Of all the lines below, output only those starting at the one with "def SflLink.idle : SflLink" and ending at the one with "deficit := List.replicate", both ends included, exactly as written.

□ □ □

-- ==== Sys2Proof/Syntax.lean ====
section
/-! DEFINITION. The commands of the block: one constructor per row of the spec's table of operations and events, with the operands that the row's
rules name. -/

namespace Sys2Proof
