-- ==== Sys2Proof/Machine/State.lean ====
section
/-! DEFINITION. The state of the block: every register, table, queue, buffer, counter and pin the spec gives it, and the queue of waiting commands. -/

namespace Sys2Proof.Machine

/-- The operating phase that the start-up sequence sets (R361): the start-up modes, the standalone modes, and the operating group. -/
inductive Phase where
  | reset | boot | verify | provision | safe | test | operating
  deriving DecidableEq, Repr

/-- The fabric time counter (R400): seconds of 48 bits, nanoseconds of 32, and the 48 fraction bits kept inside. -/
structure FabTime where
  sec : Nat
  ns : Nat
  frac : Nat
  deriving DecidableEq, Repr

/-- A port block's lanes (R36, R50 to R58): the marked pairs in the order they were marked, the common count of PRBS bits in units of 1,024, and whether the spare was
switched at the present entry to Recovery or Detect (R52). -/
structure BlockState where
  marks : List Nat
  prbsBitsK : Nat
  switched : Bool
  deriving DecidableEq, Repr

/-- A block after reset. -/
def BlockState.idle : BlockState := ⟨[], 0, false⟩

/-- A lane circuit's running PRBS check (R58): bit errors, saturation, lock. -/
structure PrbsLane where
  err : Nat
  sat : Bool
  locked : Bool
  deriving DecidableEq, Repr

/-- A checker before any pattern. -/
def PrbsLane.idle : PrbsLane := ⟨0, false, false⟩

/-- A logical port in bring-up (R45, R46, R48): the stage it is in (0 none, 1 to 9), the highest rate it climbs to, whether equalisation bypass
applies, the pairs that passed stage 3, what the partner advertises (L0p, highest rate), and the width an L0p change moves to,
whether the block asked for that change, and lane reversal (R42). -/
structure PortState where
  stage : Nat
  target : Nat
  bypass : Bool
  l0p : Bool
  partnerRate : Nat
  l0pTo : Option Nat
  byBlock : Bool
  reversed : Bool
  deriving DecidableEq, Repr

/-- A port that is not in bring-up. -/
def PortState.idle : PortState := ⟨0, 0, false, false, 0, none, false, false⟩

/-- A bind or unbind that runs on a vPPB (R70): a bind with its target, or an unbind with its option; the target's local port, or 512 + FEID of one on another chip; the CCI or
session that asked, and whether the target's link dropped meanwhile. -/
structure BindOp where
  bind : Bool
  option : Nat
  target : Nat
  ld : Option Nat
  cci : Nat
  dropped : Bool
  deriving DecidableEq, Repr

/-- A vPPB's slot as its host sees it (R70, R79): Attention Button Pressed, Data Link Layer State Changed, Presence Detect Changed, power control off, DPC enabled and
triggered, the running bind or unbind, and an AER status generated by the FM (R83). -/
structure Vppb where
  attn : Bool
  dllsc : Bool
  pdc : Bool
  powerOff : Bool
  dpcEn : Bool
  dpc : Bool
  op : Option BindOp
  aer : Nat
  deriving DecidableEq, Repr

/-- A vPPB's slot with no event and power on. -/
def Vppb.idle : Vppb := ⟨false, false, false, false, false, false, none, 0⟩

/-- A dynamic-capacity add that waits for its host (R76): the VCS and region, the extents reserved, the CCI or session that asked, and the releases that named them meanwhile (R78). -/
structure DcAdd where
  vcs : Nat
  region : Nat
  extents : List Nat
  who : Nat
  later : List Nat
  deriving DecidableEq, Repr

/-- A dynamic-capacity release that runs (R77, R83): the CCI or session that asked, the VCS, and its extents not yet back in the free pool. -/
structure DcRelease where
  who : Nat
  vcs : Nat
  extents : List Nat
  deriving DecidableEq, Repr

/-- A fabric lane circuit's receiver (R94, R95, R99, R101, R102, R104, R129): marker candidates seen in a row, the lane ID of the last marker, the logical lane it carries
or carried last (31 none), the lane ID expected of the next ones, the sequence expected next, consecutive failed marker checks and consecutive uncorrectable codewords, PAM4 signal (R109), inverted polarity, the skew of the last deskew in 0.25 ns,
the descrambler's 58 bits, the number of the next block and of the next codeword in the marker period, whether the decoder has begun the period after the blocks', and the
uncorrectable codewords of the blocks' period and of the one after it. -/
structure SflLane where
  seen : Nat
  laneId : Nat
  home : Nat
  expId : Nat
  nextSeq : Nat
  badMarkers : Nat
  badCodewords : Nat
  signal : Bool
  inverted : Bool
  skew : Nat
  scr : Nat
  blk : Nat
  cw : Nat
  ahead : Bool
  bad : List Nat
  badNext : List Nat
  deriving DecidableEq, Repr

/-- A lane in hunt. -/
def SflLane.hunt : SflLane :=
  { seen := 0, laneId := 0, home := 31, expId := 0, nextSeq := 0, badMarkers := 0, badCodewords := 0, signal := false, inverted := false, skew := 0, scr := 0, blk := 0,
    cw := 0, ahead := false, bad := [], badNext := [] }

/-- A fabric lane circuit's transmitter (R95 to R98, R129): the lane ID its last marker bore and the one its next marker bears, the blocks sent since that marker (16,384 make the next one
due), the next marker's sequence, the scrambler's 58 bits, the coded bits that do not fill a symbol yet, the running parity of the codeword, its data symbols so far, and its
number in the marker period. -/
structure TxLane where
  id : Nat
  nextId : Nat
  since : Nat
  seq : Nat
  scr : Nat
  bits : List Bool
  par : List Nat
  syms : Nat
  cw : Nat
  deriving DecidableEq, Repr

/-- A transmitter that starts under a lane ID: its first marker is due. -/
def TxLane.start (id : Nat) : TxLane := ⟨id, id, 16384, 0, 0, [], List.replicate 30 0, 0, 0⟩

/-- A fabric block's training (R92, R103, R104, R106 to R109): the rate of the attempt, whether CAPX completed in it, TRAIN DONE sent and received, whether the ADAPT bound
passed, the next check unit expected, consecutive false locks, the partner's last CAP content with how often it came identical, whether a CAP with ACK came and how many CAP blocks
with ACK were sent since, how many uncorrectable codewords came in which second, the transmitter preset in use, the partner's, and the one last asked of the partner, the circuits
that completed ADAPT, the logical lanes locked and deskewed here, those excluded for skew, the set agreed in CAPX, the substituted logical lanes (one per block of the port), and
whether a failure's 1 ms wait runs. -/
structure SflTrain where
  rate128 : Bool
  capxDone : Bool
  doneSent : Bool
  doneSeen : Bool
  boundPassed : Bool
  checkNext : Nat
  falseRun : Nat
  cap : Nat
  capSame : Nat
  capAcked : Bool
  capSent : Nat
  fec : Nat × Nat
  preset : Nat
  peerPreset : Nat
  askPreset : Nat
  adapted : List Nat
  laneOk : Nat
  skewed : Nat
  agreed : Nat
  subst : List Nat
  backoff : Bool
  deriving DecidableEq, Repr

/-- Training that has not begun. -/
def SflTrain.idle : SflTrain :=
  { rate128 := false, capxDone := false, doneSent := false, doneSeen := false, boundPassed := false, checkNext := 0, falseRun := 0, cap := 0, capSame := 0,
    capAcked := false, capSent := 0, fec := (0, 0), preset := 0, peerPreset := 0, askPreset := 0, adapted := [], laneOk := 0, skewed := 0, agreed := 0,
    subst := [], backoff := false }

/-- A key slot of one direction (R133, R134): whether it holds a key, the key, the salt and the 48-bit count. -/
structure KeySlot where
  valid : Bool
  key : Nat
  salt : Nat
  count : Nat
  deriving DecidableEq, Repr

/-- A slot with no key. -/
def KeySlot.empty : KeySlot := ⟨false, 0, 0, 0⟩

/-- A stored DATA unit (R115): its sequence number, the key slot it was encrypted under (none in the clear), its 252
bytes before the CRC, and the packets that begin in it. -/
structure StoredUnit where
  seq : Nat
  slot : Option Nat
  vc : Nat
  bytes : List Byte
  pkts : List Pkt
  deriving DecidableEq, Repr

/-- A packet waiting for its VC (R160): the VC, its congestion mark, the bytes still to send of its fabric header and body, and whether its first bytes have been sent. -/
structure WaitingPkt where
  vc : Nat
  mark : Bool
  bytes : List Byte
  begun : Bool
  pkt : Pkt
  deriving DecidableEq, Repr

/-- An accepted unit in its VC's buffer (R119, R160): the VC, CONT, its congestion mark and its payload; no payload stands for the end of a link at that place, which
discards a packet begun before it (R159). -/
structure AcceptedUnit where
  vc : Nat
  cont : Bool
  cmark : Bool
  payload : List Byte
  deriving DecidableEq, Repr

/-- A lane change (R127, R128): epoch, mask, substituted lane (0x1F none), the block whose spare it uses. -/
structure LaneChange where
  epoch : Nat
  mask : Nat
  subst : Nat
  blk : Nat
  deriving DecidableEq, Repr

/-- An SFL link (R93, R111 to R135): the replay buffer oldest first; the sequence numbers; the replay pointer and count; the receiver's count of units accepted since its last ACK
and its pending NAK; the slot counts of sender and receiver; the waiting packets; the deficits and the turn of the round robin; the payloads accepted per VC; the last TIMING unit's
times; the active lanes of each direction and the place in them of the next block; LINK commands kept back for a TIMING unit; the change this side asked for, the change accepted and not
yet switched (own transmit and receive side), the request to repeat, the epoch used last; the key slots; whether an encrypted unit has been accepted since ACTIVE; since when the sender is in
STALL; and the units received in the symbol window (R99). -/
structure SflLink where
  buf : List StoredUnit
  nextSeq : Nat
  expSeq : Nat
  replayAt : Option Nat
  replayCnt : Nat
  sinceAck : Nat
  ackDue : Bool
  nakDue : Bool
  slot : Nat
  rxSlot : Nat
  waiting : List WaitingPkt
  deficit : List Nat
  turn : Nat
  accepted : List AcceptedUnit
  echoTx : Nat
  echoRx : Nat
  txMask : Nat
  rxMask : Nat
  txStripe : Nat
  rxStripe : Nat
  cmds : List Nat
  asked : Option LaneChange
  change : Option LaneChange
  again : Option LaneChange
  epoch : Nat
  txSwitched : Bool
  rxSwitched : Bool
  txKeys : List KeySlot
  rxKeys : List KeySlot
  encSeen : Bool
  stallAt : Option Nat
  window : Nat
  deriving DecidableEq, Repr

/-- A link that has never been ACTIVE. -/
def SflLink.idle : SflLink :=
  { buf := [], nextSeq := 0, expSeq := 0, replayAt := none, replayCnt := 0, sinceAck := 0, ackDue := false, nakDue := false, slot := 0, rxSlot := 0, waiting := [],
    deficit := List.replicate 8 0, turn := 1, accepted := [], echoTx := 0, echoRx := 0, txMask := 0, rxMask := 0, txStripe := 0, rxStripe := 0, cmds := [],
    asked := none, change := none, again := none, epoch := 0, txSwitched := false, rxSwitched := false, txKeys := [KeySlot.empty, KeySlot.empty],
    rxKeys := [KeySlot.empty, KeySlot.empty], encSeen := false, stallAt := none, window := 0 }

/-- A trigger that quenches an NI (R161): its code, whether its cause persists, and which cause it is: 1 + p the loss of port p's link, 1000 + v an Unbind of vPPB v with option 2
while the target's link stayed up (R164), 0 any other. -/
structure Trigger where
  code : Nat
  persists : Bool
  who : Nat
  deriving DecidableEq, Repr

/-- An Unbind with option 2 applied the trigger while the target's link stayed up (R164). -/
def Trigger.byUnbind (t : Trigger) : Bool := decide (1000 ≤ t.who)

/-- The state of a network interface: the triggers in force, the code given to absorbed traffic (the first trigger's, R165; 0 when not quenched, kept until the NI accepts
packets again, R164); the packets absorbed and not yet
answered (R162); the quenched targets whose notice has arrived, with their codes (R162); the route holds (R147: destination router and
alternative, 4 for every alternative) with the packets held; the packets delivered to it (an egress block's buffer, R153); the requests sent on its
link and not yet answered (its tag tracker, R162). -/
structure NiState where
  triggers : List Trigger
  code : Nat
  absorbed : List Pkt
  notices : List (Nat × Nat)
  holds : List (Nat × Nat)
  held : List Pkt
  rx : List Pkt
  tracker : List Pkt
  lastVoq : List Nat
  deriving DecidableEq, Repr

□ □ □

| Task answer |
def SflLink.idle : SflLink :=
  { buf := [], nextSeq := 0, expSeq := 0, replayAt := none, replayCnt := 0, sinceAck := 0, ackDue := false, nakDue := false, slot := 0, rxSlot := 0, waiting := [],
    deficit := List.replicate 8 0, turn := 1, accepted := [], echoTx := 0, echoRx := 0, txMask := 0, rxMask := 0, txStripe := 0, rxStripe := 0, cmds := [],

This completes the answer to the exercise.